Segment Open

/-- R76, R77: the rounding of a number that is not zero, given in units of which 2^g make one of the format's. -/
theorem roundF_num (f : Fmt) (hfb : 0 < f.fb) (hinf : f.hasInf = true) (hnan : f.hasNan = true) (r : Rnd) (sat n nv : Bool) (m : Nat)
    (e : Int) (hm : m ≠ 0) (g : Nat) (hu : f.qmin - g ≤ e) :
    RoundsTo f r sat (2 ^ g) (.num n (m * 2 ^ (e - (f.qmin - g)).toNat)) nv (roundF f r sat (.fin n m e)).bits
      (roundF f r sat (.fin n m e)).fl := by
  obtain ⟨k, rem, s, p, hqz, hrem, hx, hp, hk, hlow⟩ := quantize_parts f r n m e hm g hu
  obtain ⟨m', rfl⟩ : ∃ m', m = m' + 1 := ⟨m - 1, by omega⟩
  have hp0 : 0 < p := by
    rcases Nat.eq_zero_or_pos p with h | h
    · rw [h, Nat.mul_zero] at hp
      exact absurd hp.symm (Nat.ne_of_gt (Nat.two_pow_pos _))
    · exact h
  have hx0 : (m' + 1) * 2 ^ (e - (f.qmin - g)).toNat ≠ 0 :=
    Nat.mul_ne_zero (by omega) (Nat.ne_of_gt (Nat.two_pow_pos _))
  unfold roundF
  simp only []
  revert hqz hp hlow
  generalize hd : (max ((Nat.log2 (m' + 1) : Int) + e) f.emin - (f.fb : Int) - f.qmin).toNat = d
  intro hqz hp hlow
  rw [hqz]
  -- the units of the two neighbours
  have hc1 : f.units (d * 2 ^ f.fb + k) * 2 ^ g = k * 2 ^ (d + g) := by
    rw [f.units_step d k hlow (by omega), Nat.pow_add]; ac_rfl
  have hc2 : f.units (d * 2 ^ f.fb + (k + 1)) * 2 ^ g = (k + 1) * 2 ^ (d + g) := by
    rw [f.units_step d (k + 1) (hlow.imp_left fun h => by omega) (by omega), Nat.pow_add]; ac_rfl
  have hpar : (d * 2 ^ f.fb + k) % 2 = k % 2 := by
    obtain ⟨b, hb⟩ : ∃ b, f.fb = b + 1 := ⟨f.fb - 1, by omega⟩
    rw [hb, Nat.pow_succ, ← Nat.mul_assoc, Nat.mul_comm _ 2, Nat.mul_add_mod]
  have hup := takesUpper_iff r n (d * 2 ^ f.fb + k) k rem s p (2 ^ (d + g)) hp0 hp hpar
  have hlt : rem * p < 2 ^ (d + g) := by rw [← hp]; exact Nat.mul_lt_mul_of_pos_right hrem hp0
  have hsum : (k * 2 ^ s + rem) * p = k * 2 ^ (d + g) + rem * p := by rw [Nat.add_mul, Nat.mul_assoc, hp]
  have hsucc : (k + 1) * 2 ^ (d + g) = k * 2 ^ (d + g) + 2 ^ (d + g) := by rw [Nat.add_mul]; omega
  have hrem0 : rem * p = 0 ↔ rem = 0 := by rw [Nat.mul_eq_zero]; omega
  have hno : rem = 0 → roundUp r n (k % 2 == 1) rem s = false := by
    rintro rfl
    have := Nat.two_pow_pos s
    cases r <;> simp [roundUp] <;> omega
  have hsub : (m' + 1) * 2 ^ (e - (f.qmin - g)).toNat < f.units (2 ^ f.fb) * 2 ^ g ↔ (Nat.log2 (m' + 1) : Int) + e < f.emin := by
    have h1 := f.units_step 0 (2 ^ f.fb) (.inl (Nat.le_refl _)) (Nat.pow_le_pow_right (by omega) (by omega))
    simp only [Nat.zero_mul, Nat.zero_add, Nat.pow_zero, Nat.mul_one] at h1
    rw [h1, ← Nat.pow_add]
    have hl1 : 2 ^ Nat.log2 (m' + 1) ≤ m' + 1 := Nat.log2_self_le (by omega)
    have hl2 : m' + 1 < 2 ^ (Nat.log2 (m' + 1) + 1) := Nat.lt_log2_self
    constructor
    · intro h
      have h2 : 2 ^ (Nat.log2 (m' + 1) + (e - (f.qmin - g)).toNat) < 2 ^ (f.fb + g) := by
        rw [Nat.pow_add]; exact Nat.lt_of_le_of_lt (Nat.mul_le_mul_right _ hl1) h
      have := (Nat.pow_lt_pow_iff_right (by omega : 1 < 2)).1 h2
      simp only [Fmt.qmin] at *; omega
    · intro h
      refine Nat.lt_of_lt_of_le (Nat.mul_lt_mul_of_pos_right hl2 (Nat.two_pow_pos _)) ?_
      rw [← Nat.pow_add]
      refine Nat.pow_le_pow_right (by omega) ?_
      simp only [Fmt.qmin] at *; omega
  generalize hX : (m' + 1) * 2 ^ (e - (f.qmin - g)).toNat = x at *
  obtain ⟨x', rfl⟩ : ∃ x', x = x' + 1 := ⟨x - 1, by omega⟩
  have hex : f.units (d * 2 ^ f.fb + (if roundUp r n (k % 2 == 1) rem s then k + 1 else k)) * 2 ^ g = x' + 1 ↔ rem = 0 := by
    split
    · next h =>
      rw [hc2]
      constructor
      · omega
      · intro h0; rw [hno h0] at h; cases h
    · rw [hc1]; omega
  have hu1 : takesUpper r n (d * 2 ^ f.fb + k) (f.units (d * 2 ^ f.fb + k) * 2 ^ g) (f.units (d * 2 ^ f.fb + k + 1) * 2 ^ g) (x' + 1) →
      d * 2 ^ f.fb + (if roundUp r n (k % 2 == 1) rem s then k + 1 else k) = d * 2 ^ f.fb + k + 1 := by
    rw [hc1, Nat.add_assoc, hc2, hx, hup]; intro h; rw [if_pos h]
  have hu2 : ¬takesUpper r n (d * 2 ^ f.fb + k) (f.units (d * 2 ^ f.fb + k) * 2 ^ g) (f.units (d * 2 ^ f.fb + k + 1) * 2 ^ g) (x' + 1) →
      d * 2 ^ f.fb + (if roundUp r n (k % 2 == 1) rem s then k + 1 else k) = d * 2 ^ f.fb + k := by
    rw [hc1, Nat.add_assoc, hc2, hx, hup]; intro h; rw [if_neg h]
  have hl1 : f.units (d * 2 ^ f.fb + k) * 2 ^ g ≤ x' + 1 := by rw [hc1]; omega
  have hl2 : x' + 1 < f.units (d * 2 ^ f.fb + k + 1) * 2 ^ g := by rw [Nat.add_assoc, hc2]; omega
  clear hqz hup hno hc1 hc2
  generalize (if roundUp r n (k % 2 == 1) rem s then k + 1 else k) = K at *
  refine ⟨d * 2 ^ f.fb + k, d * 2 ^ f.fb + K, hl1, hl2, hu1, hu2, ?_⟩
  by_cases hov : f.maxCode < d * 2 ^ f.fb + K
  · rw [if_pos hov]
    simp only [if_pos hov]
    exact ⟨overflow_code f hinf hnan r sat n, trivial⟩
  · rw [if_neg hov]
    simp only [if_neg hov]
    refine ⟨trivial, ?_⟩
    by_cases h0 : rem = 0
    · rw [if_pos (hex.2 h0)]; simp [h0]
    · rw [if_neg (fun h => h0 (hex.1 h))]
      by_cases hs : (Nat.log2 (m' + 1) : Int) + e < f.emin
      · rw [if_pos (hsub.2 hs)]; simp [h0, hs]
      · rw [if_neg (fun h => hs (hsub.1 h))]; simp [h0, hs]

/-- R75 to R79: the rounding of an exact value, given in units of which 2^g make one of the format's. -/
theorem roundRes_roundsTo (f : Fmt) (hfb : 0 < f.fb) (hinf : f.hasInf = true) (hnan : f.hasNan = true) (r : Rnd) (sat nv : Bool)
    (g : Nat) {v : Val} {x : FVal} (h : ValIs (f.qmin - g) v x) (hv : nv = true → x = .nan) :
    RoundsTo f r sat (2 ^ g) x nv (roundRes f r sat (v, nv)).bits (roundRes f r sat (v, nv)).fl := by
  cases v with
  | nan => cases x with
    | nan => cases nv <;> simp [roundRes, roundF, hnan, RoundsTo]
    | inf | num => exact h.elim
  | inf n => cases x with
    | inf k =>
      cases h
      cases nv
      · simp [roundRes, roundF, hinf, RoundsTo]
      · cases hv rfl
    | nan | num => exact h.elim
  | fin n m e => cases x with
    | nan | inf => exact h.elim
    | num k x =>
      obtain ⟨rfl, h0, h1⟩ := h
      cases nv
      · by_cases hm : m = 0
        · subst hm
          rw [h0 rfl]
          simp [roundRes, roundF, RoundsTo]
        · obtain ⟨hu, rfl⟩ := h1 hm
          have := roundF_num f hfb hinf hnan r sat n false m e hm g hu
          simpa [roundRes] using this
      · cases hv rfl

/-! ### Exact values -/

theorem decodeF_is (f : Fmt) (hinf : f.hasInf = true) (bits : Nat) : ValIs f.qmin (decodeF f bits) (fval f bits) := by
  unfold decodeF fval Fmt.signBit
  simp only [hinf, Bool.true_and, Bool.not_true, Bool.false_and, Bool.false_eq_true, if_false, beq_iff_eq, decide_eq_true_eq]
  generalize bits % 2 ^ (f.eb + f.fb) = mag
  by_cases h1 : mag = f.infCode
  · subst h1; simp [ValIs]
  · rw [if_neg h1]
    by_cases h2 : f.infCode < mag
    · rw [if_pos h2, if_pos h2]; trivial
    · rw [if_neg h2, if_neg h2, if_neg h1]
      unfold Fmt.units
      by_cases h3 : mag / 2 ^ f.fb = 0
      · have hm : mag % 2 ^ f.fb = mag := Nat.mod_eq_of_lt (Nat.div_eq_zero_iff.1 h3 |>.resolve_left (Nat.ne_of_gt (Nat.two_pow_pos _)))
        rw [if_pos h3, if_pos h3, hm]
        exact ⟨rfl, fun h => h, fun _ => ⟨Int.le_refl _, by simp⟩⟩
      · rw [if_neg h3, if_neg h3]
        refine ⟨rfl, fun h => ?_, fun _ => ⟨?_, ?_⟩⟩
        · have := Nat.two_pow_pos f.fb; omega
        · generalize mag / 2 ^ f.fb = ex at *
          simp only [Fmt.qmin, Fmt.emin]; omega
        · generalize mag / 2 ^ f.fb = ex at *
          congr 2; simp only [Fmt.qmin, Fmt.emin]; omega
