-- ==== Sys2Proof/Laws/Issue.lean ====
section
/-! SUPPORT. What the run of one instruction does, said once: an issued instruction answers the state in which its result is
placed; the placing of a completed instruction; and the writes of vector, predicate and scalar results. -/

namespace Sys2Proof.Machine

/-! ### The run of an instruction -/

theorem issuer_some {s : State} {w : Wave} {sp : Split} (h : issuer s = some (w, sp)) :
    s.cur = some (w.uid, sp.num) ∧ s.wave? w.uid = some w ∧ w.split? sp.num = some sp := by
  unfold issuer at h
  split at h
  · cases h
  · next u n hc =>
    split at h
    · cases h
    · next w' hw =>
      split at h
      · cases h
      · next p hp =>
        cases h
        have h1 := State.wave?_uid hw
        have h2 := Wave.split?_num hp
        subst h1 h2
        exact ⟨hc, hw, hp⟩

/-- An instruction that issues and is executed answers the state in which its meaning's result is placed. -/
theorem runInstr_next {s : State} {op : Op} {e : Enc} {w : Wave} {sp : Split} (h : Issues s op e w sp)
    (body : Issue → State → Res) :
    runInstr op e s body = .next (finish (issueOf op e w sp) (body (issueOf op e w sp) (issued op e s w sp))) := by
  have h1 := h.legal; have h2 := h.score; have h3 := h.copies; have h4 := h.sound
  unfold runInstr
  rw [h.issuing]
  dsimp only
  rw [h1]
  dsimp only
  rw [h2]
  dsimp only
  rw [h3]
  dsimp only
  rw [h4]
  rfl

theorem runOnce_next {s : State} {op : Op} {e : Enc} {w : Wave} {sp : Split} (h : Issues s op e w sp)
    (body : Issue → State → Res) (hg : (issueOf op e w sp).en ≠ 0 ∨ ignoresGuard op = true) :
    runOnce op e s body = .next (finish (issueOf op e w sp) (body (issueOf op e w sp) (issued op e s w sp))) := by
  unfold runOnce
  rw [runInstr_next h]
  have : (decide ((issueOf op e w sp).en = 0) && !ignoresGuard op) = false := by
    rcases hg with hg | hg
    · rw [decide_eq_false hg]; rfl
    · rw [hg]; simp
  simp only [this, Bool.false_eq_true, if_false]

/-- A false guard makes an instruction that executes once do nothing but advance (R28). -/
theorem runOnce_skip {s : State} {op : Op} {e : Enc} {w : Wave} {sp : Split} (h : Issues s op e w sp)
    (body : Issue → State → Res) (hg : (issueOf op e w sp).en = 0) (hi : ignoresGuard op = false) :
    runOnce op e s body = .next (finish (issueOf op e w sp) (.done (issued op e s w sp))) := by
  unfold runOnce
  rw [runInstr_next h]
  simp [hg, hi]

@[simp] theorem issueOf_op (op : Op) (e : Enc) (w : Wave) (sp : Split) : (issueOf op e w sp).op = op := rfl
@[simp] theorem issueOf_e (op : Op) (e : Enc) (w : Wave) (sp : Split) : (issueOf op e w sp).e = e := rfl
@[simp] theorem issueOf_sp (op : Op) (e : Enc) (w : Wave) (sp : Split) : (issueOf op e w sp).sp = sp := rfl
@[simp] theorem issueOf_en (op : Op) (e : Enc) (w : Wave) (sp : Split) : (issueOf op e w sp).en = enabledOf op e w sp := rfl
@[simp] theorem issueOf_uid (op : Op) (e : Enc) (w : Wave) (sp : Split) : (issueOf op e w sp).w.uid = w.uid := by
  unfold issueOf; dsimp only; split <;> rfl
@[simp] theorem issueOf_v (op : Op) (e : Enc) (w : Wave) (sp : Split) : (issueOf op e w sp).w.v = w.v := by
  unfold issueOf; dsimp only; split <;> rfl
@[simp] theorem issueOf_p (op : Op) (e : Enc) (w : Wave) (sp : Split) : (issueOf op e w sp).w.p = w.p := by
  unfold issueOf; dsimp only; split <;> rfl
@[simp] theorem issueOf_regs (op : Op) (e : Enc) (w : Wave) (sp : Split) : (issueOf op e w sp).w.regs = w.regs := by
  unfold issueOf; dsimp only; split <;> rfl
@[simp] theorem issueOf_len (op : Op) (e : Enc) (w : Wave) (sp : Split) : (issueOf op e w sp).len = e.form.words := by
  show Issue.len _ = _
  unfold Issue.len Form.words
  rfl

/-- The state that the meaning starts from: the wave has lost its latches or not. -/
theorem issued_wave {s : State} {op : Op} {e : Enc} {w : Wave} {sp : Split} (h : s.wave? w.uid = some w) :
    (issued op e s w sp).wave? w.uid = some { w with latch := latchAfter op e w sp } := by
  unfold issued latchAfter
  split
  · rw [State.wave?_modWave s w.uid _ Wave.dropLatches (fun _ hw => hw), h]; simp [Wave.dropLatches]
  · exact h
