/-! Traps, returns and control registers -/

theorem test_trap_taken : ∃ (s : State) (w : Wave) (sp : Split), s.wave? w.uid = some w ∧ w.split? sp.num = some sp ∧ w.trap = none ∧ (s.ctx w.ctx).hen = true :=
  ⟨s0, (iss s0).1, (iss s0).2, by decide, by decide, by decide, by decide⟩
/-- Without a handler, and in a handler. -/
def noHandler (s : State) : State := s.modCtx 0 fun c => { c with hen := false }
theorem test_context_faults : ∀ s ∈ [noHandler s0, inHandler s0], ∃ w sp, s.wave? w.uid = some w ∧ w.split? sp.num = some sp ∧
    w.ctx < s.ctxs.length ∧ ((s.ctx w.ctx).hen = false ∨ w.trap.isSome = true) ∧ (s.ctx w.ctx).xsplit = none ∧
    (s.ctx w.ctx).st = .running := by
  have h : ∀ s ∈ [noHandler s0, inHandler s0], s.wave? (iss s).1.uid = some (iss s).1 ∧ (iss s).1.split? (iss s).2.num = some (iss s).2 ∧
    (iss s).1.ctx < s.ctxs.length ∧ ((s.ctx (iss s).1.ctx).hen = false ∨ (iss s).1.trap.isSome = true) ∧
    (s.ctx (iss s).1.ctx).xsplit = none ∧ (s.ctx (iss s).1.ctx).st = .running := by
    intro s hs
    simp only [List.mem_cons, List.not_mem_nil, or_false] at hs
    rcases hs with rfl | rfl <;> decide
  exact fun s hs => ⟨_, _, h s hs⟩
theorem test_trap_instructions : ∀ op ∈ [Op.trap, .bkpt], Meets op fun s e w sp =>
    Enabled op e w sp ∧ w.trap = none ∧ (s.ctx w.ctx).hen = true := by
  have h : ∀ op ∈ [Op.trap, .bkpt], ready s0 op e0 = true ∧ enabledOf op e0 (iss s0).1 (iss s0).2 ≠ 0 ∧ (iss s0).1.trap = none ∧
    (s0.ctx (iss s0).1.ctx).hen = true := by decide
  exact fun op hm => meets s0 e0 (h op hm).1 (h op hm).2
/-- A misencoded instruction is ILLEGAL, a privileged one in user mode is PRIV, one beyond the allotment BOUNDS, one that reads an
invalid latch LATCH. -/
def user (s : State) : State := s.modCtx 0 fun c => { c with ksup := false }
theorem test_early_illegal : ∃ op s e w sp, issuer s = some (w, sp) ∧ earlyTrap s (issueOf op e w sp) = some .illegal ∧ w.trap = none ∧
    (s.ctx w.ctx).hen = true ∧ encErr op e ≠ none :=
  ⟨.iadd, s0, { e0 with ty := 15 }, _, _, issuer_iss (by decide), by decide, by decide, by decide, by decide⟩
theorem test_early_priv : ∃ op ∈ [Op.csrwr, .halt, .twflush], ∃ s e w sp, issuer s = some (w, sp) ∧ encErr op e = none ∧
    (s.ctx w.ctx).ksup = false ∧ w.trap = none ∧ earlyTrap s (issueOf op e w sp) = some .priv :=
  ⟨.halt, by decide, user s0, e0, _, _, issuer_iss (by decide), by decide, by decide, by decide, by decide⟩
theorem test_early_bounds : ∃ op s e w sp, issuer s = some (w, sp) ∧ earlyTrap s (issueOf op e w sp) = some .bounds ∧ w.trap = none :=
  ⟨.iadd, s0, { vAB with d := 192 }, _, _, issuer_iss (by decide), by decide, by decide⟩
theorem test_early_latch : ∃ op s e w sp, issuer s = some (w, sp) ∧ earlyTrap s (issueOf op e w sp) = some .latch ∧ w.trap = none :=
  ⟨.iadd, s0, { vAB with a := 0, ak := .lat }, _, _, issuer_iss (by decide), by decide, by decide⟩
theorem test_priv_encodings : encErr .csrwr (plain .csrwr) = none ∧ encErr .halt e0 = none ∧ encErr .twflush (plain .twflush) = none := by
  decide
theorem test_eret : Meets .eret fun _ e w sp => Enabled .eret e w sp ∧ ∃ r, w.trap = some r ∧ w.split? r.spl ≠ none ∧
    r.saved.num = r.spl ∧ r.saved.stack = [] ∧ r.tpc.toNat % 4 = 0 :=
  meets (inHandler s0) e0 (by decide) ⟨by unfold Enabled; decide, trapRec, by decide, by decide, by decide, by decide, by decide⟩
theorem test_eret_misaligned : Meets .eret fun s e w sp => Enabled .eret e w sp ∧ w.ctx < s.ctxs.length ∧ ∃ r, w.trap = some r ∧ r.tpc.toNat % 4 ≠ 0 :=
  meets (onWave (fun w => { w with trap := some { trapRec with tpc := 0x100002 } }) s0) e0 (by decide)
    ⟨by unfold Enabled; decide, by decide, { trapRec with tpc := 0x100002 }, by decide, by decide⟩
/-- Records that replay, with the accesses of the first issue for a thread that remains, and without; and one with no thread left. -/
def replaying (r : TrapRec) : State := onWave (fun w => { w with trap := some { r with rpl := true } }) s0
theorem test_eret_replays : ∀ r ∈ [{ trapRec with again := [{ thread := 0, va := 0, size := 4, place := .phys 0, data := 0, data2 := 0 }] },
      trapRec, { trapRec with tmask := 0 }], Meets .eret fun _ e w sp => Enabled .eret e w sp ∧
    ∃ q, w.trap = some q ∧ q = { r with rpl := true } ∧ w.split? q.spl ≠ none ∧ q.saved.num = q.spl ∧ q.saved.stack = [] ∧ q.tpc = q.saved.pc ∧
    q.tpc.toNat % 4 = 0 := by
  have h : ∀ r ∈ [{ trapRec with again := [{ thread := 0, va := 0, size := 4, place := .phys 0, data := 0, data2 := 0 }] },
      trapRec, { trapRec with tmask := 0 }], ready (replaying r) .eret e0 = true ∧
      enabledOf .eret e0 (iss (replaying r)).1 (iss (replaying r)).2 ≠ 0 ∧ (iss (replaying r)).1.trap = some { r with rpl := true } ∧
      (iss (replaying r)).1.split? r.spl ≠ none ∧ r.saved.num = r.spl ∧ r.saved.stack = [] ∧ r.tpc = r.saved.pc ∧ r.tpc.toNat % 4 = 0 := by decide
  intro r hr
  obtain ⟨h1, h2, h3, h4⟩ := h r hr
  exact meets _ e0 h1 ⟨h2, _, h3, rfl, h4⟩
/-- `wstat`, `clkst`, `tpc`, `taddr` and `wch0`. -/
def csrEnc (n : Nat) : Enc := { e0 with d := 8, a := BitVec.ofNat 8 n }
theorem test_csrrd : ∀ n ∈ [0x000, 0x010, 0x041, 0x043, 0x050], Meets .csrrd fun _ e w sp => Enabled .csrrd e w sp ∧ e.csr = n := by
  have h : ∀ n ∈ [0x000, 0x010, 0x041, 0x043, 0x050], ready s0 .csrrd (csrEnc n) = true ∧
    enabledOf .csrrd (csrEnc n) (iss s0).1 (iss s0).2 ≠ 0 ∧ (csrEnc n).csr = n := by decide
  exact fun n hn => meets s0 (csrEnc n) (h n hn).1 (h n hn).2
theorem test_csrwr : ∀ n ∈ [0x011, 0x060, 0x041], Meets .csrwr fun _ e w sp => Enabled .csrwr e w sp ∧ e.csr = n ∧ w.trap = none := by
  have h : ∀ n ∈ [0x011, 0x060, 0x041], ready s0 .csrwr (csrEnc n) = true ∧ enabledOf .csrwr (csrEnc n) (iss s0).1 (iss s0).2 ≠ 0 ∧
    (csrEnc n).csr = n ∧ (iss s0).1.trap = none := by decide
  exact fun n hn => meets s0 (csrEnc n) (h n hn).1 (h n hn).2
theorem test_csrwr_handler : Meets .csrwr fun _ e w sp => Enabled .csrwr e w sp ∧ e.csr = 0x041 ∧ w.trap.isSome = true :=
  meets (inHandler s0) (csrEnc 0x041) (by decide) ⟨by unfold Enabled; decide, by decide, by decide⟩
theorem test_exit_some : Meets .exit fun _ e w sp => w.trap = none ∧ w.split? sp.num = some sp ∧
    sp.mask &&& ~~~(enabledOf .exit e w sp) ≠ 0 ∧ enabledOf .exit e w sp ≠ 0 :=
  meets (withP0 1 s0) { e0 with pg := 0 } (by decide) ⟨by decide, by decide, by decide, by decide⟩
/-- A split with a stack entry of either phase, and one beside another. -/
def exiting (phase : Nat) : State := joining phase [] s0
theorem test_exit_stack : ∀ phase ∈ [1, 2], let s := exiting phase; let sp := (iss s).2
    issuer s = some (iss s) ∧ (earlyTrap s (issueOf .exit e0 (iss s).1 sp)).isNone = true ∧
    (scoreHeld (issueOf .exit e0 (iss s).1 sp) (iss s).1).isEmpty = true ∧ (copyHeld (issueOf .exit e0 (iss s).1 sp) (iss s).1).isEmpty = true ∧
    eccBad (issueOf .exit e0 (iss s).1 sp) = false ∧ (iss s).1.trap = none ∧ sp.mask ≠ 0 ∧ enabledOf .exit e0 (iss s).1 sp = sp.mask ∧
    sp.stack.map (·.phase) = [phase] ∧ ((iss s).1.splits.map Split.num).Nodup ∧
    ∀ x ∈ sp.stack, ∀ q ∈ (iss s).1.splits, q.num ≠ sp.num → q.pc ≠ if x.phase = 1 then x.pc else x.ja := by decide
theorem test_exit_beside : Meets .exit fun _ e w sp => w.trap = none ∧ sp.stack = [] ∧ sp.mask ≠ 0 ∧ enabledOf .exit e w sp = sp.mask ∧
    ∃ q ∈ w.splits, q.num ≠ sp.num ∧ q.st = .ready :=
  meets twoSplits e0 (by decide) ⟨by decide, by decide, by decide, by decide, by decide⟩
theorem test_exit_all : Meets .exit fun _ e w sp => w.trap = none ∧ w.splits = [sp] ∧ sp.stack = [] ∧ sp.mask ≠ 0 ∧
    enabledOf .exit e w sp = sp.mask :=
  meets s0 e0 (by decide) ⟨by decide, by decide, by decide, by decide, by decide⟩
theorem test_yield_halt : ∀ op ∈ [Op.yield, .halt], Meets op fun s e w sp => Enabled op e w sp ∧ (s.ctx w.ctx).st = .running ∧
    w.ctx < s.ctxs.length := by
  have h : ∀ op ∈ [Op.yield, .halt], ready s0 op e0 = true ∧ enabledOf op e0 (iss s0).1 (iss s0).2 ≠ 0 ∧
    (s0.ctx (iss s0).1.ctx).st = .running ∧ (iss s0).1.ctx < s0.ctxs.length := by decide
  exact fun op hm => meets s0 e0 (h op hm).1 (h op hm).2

Segment Closed

_EXERCISE DETAILS_
Everything from the first line of the records through the line holding "obtain ⟨k, rem, s, p, hqz, hrem, hx, hp, hk, hlow⟩" is to be transcribed exactly; leave out all other lines.

_YOUR SOLUTION_
/-- R76, R77: the rounding of a number that is not zero, given in units of which 2^g make one of the format's. -/
theorem roundF_num (f : Fmt) (hfb : 0 < f.fb) (hinf : f.hasInf = true) (hnan : f.hasNan = true) (r : Rnd) (sat n nv : Bool) (m : Nat)
    (e : Int) (hm : m ≠ 0) (g : Nat) (hu : f.qmin - g ≤ e) :
    RoundsTo f r sat (2 ^ g) (.num n (m * 2 ^ (e - (f.qmin - g)).toNat)) nv (roundF f r sat (.fin n m e)).bits
      (roundF f r sat (.fin n m e)).fl := by
  obtain ⟨k, rem, s, p, hqz, hrem, hx, hp, hk, hlow⟩ := quantize_parts f r n m e hm g hu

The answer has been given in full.